Doch keine Angst – dieser "Tatort" ist keine anstrengende Hommage ans Kunstkino oder die US-Serien-Elite. Auch zählt der Film nicht zu den berüchtigten "experimentellen Tatorten", denen laut ARD in Zukunft Einhalt geboten werden soll. Fans nach vorne gewandter Fernseh-Erzählkunst zittern jetzt schon. Trotzdem ist "Alles was Sie sagen" im Prinzip ein bodenständiger Krimi, aber eben einer mit besonderem Kniff.
Der Hamburger Regisseur Özgür Yildirim ("Chiko", "Blutzbrüdaz") ist für seine realistischen Milieuzeichnungen bekannt . Hier schafft er es, dass selbst ein pittoreskes Touristen- und Studentenstädtchen wie Lüneburg, wo sich sonst das Midlife-Krisen-geschüttelte Personal der ARD-Soap "Rote Rosen" Dialoge von der Stange zuwirft, als Ort des organisierten Verbrechens und vermuteter Polizei-Korruption durchgeht. Weil sich das Drehbuchteam Scharf / Nolting nicht mit handelsüblichen Krimi-Storys zufriedengibt und dazu noch realistische, konzentrierte Dialoge schreibt, tut Yildirims dritte Regiearbeit für einen Falke-"Tatort" beim Zuschauen und Hören besonders gut.
Bevor gegen Ende das Kammerspielhafte samt alternativer Wahrheiten immer mehr Raum einnimmt, sieht man in den 60 Minuten zuvor zwei durchaus zweifelhaften Ermittlern zu. Während Punkrock-Kommissar Falke die Lüneburger Provinzermittler über Gebühr aggressiv anfährt, scheint sich Kollegin Grosz in eine alte Bettgeschichte mit dem ehemaligen Kollegen Olaf Spieß (Marc Rissmann) zu flüchten. Da kommt es schon mal vor, dass man beim Flirten mit Cocktailgenuss während einer nächtlichen Observation übersieht, dass sich das Zielobjekt gerade durch den Vorderausgang vom Acker macht. Darf man diesen Kommissaren also noch trauen?

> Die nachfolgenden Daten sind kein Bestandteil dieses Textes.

-- ==== Sys2Proof/Proofs/FrameStore.lean ====
section
/-!
O23: frame-store accesses, arbitration, patrol reads, hourly counts and check-value runs (R385 to R405).
-/

namespace Sys2Proof.Machine

/-- A next state as an effect on the block and the frame store gives it. -/
theorem next_of_pair {s : State} {p : Blk × FrameStore} {b : Blk} {m : FrameStore} (h : p = (b, m)) :
    (Host.Outcome.next (s.withBoth p.1 p.2) : Host.Outcome State Fault Refusal) = .next (s.withBoth b m) := by rw [h]

section
variable {b : Blk} {m : FrameStore}

/-! ### Reads and writes of the frame store -/

/-- A read that is granted and in range reads. -/
theorem memAccess_read {mid q n : Nat} (hg : fsGranted b mid q false = true) (hu : q + n ≤ usable b) (l : List Nat) (flips skew : Nat)
    (beaten : Bool) : memAccess mid q n false false l flips skew beaten b m = memRead mid q n flips skew beaten b m := by
  simp only [memAccess, hg, Nat.not_lt.2 hu, Bool.false_and, Bool.not_true, Bool.false_eq_true, if_false]

/-- A write that is granted and in range writes. -/
theorem memAccess_write {mid q n : Nat} (hg : fsGranted b mid q true = true) (hu : q + n ≤ usable b) (l : List Nat) (flips skew : Nat)
    (beaten : Bool) : memAccess mid q n true false l flips skew beaten b m = memWrite mid q n l (readCoded m (q / 8) flips skew) b m := by
  simp only [memAccess, hg, Nat.not_lt.2 hu, Bool.false_and, Bool.not_true, Bool.false_eq_true, if_true, if_false]

/-- A read of good words answers their bytes. -/
theorem memRead_clean {q n : Nat} (hm : spanMarked m q n = false) (mid : Nat) (beaten : Bool) :
    memRead mid q n 0 0 beaten b m = (b.emit (.word (m.leRead q n) 0), m) := by
  simp only [memRead, readCoded_clean, hm, OfNat.zero_ne_ofNat, Nat.zero_ne_one, Bool.false_eq_true, or_self, and_self, false_and, if_true, if_false]

/-- A read with a single wrong bit answers the corrected word, which is written back unless a write came between. -/
theorem memRead_corrected {q n flips skew w : Nat} (hm : spanMarked m q n = false) (hr : readCoded m (q / 8) flips skew = (w, 1))
    (mid : Nat) (beaten : Bool) : memRead mid q n flips skew beaten b m =
      ((corrected q mid (!beaten) b).emit (.word ((m.leWrite (8 * (q / 8)) 8 w).leRead q n) 0),
        if beaten then m else m.leWrite (8 * (q / 8)) 8 w) := by
  have disturbed : ¬ (flips = 0 ∧ skew = 0) := by
    rintro ⟨rfl, rfl⟩
    rw [readCoded_clean] at hr
    cases hr
  simp only [memRead, hr, hm, disturbed, OfNat.one_ne_ofNat, Bool.false_eq_true, or_self, if_true, if_false]
  cases beaten <;> rfl

/-- A read of a word that does not read answers no data. -/
theorem memRead_uncorrectable {q n flips skew mid : Nat} (h14 : mid ≠ 0x14)
    (hr : (readCoded m (q / 8) flips skew).2 = 2 ∨ spanMarked m q n = true) (beaten : Bool) : memRead mid q n flips skew beaten b m =
      ((uncorrectable q mid b).emit (.word 0 4), if (readCoded m (q / 8) flips skew).2 = 2 then m.mark q else m) := by
  simp only [memRead, if_pos hr, if_neg h14]

/-- A refused access is recorded, and a refused read answers as its MID's port does. -/
theorem memAccess_refused_eq {mid q n : Nat} {write : Bool} (hg : fsGranted b mid q write = false) (h14 : mid ≠ 0x14) (l : List Nat)
    (flips skew : Nat) (beaten : Bool) : memAccess mid q n write false l flips skew beaten b m =
      (if write then fsViolation (fsPort mid) mid q 1 b
        else (fsViolation (fsPort mid) mid q 0 b).emit (.word 0 (if mid = 0x01 then 0 else if mid = 0x04 ∨ mid = 0x08 then 2 else 4)), m) := by
  simp only [memAccess, hg, h14, Bool.false_and, Bool.false_eq_true, Bool.not_false, if_true, if_false]
  cases write <;> rfl

/-! ### Arbitration and patrol -/

/-- A grant answers the request that is due first, and leaves only the tags changed. -/
theorem arbGrant_grants {ch : Nat} {l : List Req} {r : Req}
    (h : urgentFirst b l = some r ∨ (urgentFirst b l = none ∧ byTags b.mem.tags ch l = some r)) :
    ∃ t, arbGrant ch l b = { b with mem := { b.mem with tags := t } }.emit (.grant ch r.1 r.2.1 r.2.2.1) := by
  rcases h with urgent | ⟨not_urgent, tagged⟩
  · simp only [arbGrant, urgent]
    exact ⟨_, rfl⟩
  · simp only [arbGrant, not_urgent, tagged]
    exact ⟨_, rfl⟩

/-- A patrol read of a good word goes on to the next. -/
theorem scrubRead_clean (due : b.mem.passAt + b.mem.scrub * passNs b / usable b ≤ b.now) (hm : m.isMarked b.mem.scrub = false)
    (beaten : Bool) : scrubRead 0 0 beaten b m = (scrubNext (scrubBehind b), m) := by
  simp only [scrubRead, Nat.not_lt.2 due, hm, readCoded_clean, OfNat.zero_ne_ofNat, Nat.zero_ne_one, Bool.false_eq_true, if_false]

/-- Shares within their limits of 50 % are kept and told to no one. -/
theorem heldWindow_within {ing codec sys : Nat} (hi : ing ≤ 50) (hc : codec ≤ 50) (hs : sys ≤ 50) (ch util urgent scrub : Nat) :
    heldWindow ch util urgent ing codec sys scrub b = (((((b.wr F.MEM_CH_STAT_UTIL ch util).wr F.MEM_CH_STAT_URGENT ch urgent).wr
      F.MEM_HELD_INGEST ch ing).wr F.MEM_HELD_CODEC ch codec).wr F.MEM_HELD_SYSTEM ch sys).wr F.MEM_HELD_SCRUB ch scrub := by
  have within : [(0, ing), (1, codec), (2, sys)].find? (fun e => Nat.blt 50 e.2) = none := by
    simp [hi, hc, hs]
  simp only [heldWindow, within]

/-! ### Check-value runs -/

/-- A trigger starts a run, or counts as an overrun of the run in progress. -/
theorem crcTrigger_eq {u base : Nat} {hold : Option (Nat × Nat)} {t : List (Nat × Option (Nat × Nat))} {c : Blk}
    (ht : (b.unitCrc u).trigs = (base, hold) :: t) (hc : c = b.putCrc u { b.unitCrc u with trigs := t }) : crcTrigger u b =
      if (b.unitCrc u).run.isSome then crcOverrun u c else
        (c.putCrc u { c.unitCrc u with run := some ⟨base, b.now, b.rd F.CRC_EXP_VALUE u, b.rd F.CRC_SEQ_VALUE u, hold⟩ }).wr
          F.CRC_STAT_STATE u 1 := by
  subst hc
  simp only [crcTrigger, ht]
  rfl

/-- A run over a region that has been read ends with its result compared. -/
theorem crcRunEnd_compares {u : Nat} {r : CrcRun} {c : Blk} (hr : (b.unitCrc u).run = some r) (good : crcUnread b m u r = none)
    (due : r.began + crcBytes b u / 4 ≤ b.now)
    (hc : c = crcIdle u (((b.putCrc u { b.unitCrc u with run := none }).bump F.CRC_RUNS_COUNT u).step F.CRC_SEQ_VALUE u)) :
    crcRunEnd u false b m = crcCompare u r (crcResult c m u r) (c.wr F.CRC_RESULT_VALUE u (crcResult c m u r)) := by
  subst hc
  simp only [crcRunEnd, hr, good, blt_eq_false due, Bool.and_false, Bool.false_eq_true, if_false]

/-- A run that meets a word that does not read ends with outcome 5 and event 0x0102. -/
theorem crcRunEnd_unread {u a : Nat} {r : CrcRun} (hr : (b.unitCrc u).run = some r) (bad : crcUnread b m u r = some a) (disturbed : Bool) :
    crcRunEnd u disturbed b m = crcEvent u 0x102 sevWarning 2 (evB 2) ((readFailed 0x17 a (crcIdle u
      (((b.putCrc u { b.unitCrc u with run := none }).bump F.CRC_RUNS_COUNT u).step F.CRC_SEQ_VALUE u))).wr F.CRC_STAT_OUTCOME u 5) := by
  simp only [crcRunEnd, hr, bad, Option.isNone_some, Bool.false_and, Bool.false_eq_true, if_false]

end

/-- Settles O23, from what each access, grant, patrol read and run does under its conditions. -/
theorem frameStoreCommands : Obligations.FrameStoreCommands := by
  unfold Obligations.FrameStoreCommands
  refine ⟨?read, ?corrected, ?uncorrectable, ?write, ?refused, ?outOfWindow, ?arbGrant, ?scrubRead, ?scrubNextWord, ?sramCorrected,
    ?sramUncorrectable, ?heldWindow, ?ceHour, ?crcTrigger, ?crcRunEnd, ?crcRunEndUnread⟩
  case read =>
    rintro s dt mid a n q l beaten b rfl ⟨rfl, hb⟩ ⟨hg, hu, hm⟩
    exact next_of_pair (((memRequest_in_range hb ..).trans (memAccess_read hg hu ..)).trans (memRead_clean hm ..))
  case corrected =>
    rintro s dt mid a n q flips skew w l beaten b rfl ⟨rfl, hb⟩ ⟨hg, hu, hm⟩ hr
    exact next_of_pair (((memRequest_in_range hb ..).trans (memAccess_read hg hu ..)).trans (memRead_corrected hm hr ..))
  case uncorrectable =>
    rintro s dt mid a n q flips skew l beaten b rfl ⟨rfl, hb⟩ ⟨hg, hu, h14⟩ hr
    exact next_of_pair (((memRequest_in_range hb ..).trans (memAccess_read hg hu ..)).trans (memRead_uncorrectable h14 hr _))
  case write =>
    rintro s dt mid a n q l beaten b rfl ⟨rfl, hb⟩ ⟨hg, hu⟩ hw hp
    refine next_of_pair (((memRequest_in_range hb ..).trans (memAccess_write hg hu ..)).trans ?_)
    rw [readCoded_clean, memWrite_whole hw hp]
  case refused =>
    rintro s dt mid a n q flips skew write l beaten b rfl ⟨rfl, hb⟩ ⟨hg, h14⟩
    exact next_of_pair ((memRequest_in_range hb ..).trans (memAccess_refused_eq hg h14 ..))
  case outOfWindow =>
    rintro s dt a n flips skew write misroute l beaten b rfl h
    exact next_of_pair (if_pos ⟨rfl, h⟩)
  case arbGrant =>
    rintro s dt ch l r b rfl h
    obtain ⟨t, ht⟩ := arbGrant_grants h
    exact ⟨t, next_withBlk ht⟩
  case scrubRead =>
    rintro s dt beaten b rfl due hm
    exact next_of_pair (scrubRead_clean due hm _)
  case scrubNextWord =>
    rintro b h
    exact if_neg (Nat.not_le.2 h)
  case sramCorrected =>
    rintro s dt region word flips skew x y z b c n rfl hr told
    refine next_withBlk ?_
    simp only [sramPatrol, hr, told, memEvent]
    rfl
  case sramUncorrectable =>
    rintro s dt region word flips skew x y z b c rfl hr rfl
    refine next_withBlk ?_
    simp only [sramPatrol, hr]
    rfl
  case heldWindow =>
    rintro s dt ch util urgent ing codec sys scrub b rfl ⟨hi, hc, hs⟩
    exact next_withBlk (heldWindow_within hi hc hs ..)
  case ceHour =>
    rintro s dt ch b c rfl hour rfl
    exact next_withBlk (if_neg hour)
  case crcTrigger =>
    rintro s dt u base hold t b c rfl ht hc
    exact next_withBlk (crcTrigger_eq ht hc)
  case crcRunEnd =>
    rintro s dt u r b c rfl hr ⟨good, due⟩ hc
    exact next_withBlk (crcRunEnd_compares hr good due hc)
  case crcRunEndUnread =>
    rintro s dt u a disturbed r b rfl hr bad
    exact next_withBlk (crcRunEnd_unread hr bad disturbed)

end Sys2Proof.Machine
end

Auch die Beantwortung dieser Frage ist Teil des klugen Spiels der Autoren mit dem Zuschauer. "Alles was Sie sagen" ist unter den bisherigen zehn Filmen der zweitbeste "Tatort" mit Wotan Wilke Möhring als Kommissar. Noch zwingender wurde beim Hamburger Bundespolizisten und seinen beiden Partnerinnen Franziska Weisz und Petra Schmidt-Schaller nur beim Abschied Letzterer, im "Tatort: Verbrannt", erzählt. Der viel beachtete Krimi modellierte im Oktober 2015 die wohl wahre Geschichte des in einer Polizeizelle gemeuchelten Asylbewerbers Oury Jalloh nach. Auch wenn "Alles was Sie sagen" nicht an die akribisch dokumentierte Doku-Wucht dieses TV-Highlights heranreicht: Das kleine Falke-Jubiläum zeigt, wohin ein gutes Buch und eine konzentrierte Inszenierung diesen in der Vergangenheit oft überladenen, konfus überambitionierten NDR-"Tatort" tragen können.